• What you will do
Output all of the data verbatim.
Segment Start: Provided entries
theorem test_LeaseRequestsServed_acquire : home (ask tLease { opa := 1 }) (ext0 { state := 2, job := 5 }) (fun s r => lopOf r.f == 1 &&
      (extN s 0).state == 2 && !(extN s 0).vpool && (extN s 0).job == r.f.job && !movingOut s 0 && (liveLeases s).length < 131072) = true ∧
    goes (.leaseAcquire on0 (ask tLease { opa := 1, opb := 1024000 })) (ext0 { state := 2, job := 5 }) (fun t => (extN t 0).state == 3) = true := by
  decide +kernel

theorem test_LeaseRequestsServed_others : (∀ o ∈ [2, 3, 4], home (ask tLease { opa := BitVec.ofNat 64 (o + 2 ^ 32) })
      (ext0 { state := 3, job := 5, leaseNo := 1, leaseEnd := 9000 }) (fun s r => match namedLease s r.f with | .extent k _ => k == 0 | _ => false) = true) ∧
    goes (.leaseRenew on0 (ask tLease { opa := 2, opb := 0 })) (ext0 { state := 3, job := 5, leaseNo := 1, leaseEnd := 9000 }) = true := by
  decide +kernel

/-- Region 0 of job 5 at version 1, and a snapshot lease of context 0 on it. -/
def Slice0.reg1 : Region := { job := 5, current := 1, versions := [{ num := 1 }] }
def Slice0.snap1 : SLease := { no := 7, job := 5, region := 0, version := 1, endPt := 9000 }
def Slice0.leased : Ext := { state := 3, job := 5, leaseNo := 1, leaseEnd := 9000000 }

theorem test_SnapRequestsServed_create : home (ask tSnap { opa := 1 }) (ext0 leased) (fun s r => sopOf r.f == 1 && (regionAt s 0).isNone &&
      (admission s 0 r.f.job r.f.srcDev 0xFFFF false).isNone && s.ext.regions.length < 65536) = true ∧
    goes (.snapCreate on0 (ask tSnap { opa := 1 })) (ext0 leased) (fun t => (liveRegion t 0).any (·.current == 1)) = true := by decide +kernel

theorem test_SnapRequestsServed_open : home (ask tSnap { opa := 0x12 }) (ext0 leased [(0, some reg1)]) (fun s r => sopOf r.f == 2 && r.f.opa.getLsbD 4 &&
      (liveRegion s 0).any (fun g => g.job == r.f.job && (g.versions.find? (·.num = g.current)).any (fun v => !v.lost)) &&
      (viewLease s 0 r.f.job r.f.srcDev r.f.srcCtx).isNone && (liveLeases s).length < 131072) = true ∧
    goes (.snapOpen on0 (ask tSnap { opa := 0x12 })) (ext0 leased [(0, some reg1)]) (fun t => t.ext.snaps.any (·.version == 1)) = true := by decide +kernel

theorem test_SnapRequestsServed_others : home (ask tSnap { opa := 3 }) (ext0 leased [(0, some reg1)] [snap1]) (fun s r => sopOf r.f == 3 &&
      (regionAt s 0).isSome && (viewLease s 0 r.f.job r.f.srcDev r.f.srcCtx).isSome) = true ∧
    (∀ o ∈ [4, 5], home (ask tSnap { opa := BitVec.ofNat 64 o }) (ext0 leased [(0, some reg1)]) (fun s r => sopOf r.f == o &&
      (liveRegion s 0).any (·.job == r.f.job)) = true) ∧
    goes (.snapClose on0 (ask tSnap { opa := 3 })) (ext0 leased [(0, some reg1)] [snap1]) (fun t => t.ext.snaps.isEmpty) = true := by decide +kernel

/-- A lease named by a snapshot's number (R319). -/
theorem test_LeaseRequestsServed_snap : home (ask tLease { opa := BitVec.ofNat 64 (4 + 7 * 2 ^ 32) }) (ext0 leased [(0, some reg1)] [snap1])
    (fun s r => namedLease s r.f == .snap snap1) = true := by decide +kernel

/-- Another module's request comes home, in a state and as a request of which `p` holds. -/
def Slice0.homeFar (f : Frame) (s : State) (p : State → Req → Bool) : Bool :=
  (fabricOf s on1 f).any (fun x => !recordNames x.1 (mpaLpa x.2.f.mpa.toNat) && p x.1 x.2) && !inTransit s f

theorem test_PublishAndScatterServed_publish : homeFar (far tPublish { opa := 1 }) (ext0 leased [(0, some reg1)]) (fun s r =>
      (tget none s.ext.regions 0).any (fun g => g.copying.isNone && !g.destroying && g.job == r.f.job) && (publishStop s 0 1 r.f.job).isNone &&
      (prepReads s (ownedLines s 0)).2) = true ∧
    homeFar (far tPublish { opa := 9 }) (ext0 leased [(0, some reg1)]) (fun s r => (tget none s.ext.regions 0).any (fun g => g.copying.isNone &&
      !g.destroying && g.job == r.f.job && g.current ≠ 9) && (extOf s 0).state == 3) = true ∧
    goes (.publishRequest on1 (far tPublish { opa := 1 })) (ext0 leased [(0, some reg1)]) (fun t => (liveRegion t 0).any (·.current == 2)) = true := by
  decide +kernel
Segment End: Provided entries
• Answer for this exercise
theorem test_LeaseRequestsServed_acquire : home (ask tLease { opa := 1 }) (ext0 { state := 2, job := 5 }) (fun s r => lopOf r.f == 1 &&
      (extN s 0).state == 2 && !(extN s 0).vpool && (extN s 0).job == r.f.job && !movingOut s 0 && (liveLeases s).length < 131072) = true ∧
    goes (.leaseAcquire on0 (ask tLease { opa := 1, opb := 1024000 })) (ext0 { state := 2, job := 5 }) (fun t => (extN t 0).state == 3) = true := by
  decide +kernel

theorem test_LeaseRequestsServed_others : (∀ o ∈ [2, 3, 4], home (ask tLease { opa := BitVec.ofNat 64 (o + 2 ^ 32) })
      (ext0 { state := 3, job := 5, leaseNo := 1, leaseEnd := 9000 }) (fun s r => match namedLease s r.f with | .extent k _ => k == 0 | _ => false) = true) ∧
    goes (.leaseRenew on0 (ask tLease { opa := 2, opb := 0 })) (ext0 { state := 3, job := 5, leaseNo := 1, leaseEnd := 9000 }) = true := by
  decide +kernel

/-- Region 0 of job 5 at version 1, and a snapshot lease of context 0 on it. -/
def Slice0.reg1 : Region := { job := 5, current := 1, versions := [{ num := 1 }] }
def Slice0.snap1 : SLease := { no := 7, job := 5, region := 0, version := 1, endPt := 9000 }
def Slice0.leased : Ext := { state := 3, job := 5, leaseNo := 1, leaseEnd := 9000000 }

theorem test_SnapRequestsServed_create : home (ask tSnap { opa := 1 }) (ext0 leased) (fun s r => sopOf r.f == 1 && (regionAt s 0).isNone &&
      (admission s 0 r.f.job r.f.srcDev 0xFFFF false).isNone && s.ext.regions.length < 65536) = true ∧
    goes (.snapCreate on0 (ask tSnap { opa := 1 })) (ext0 leased) (fun t => (liveRegion t 0).any (·.current == 1)) = true := by decide +kernel

theorem test_SnapRequestsServed_open : home (ask tSnap { opa := 0x12 }) (ext0 leased [(0, some reg1)]) (fun s r => sopOf r.f == 2 && r.f.opa.getLsbD 4 &&
      (liveRegion s 0).any (fun g => g.job == r.f.job && (g.versions.find? (·.num = g.current)).any (fun v => !v.lost)) &&
      (viewLease s 0 r.f.job r.f.srcDev r.f.srcCtx).isNone && (liveLeases s).length < 131072) = true ∧
    goes (.snapOpen on0 (ask tSnap { opa := 0x12 })) (ext0 leased [(0, some reg1)]) (fun t => t.ext.snaps.any (·.version == 1)) = true := by decide +kernel

theorem test_SnapRequestsServed_others : home (ask tSnap { opa := 3 }) (ext0 leased [(0, some reg1)] [snap1]) (fun s r => sopOf r.f == 3 &&
      (regionAt s 0).isSome && (viewLease s 0 r.f.job r.f.srcDev r.f.srcCtx).isSome) = true ∧
    (∀ o ∈ [4, 5], home (ask tSnap { opa := BitVec.ofNat 64 o }) (ext0 leased [(0, some reg1)]) (fun s r => sopOf r.f == o &&
      (liveRegion s 0).any (·.job == r.f.job)) = true) ∧
    goes (.snapClose on0 (ask tSnap { opa := 3 })) (ext0 leased [(0, some reg1)] [snap1]) (fun t => t.ext.snaps.isEmpty) = true := by decide +kernel

/-- A lease named by a snapshot's number (R319). -/
theorem test_LeaseRequestsServed_snap : home (ask tLease { opa := BitVec.ofNat 64 (4 + 7 * 2 ^ 32) }) (ext0 leased [(0, some reg1)] [snap1])
    (fun s r => namedLease s r.f == .snap snap1) = true := by decide +kernel

/-- Another module's request comes home, in a state and as a request of which `p` holds. -/
def Slice0.homeFar (f : Frame) (s : State) (p : State → Req → Bool) : Bool :=
  (fabricOf s on1 f).any (fun x => !recordNames x.1 (mpaLpa x.2.f.mpa.toNat) && p x.1 x.2) && !inTransit s f

theorem test_PublishAndScatterServed_publish : homeFar (far tPublish { opa := 1 }) (ext0 leased [(0, some reg1)]) (fun s r =>
      (tget none s.ext.regions 0).any (fun g => g.copying.isNone && !g.destroying && g.job == r.f.job) && (publishStop s 0 1 r.f.job).isNone &&
      (prepReads s (ownedLines s 0)).2) = true ∧
    homeFar (far tPublish { opa := 9 }) (ext0 leased [(0, some reg1)]) (fun s r => (tget none s.ext.regions 0).any (fun g => g.copying.isNone &&
      !g.destroying && g.job == r.f.job && g.current ≠ 9) && (extOf s 0).state == 3) = true ∧
    goes (.publishRequest on1 (far tPublish { opa := 1 })) (ext0 leased [(0, some reg1)]) (fun t => (liveRegion t 0).any (·.current == 2)) = true := by
  decide +kernel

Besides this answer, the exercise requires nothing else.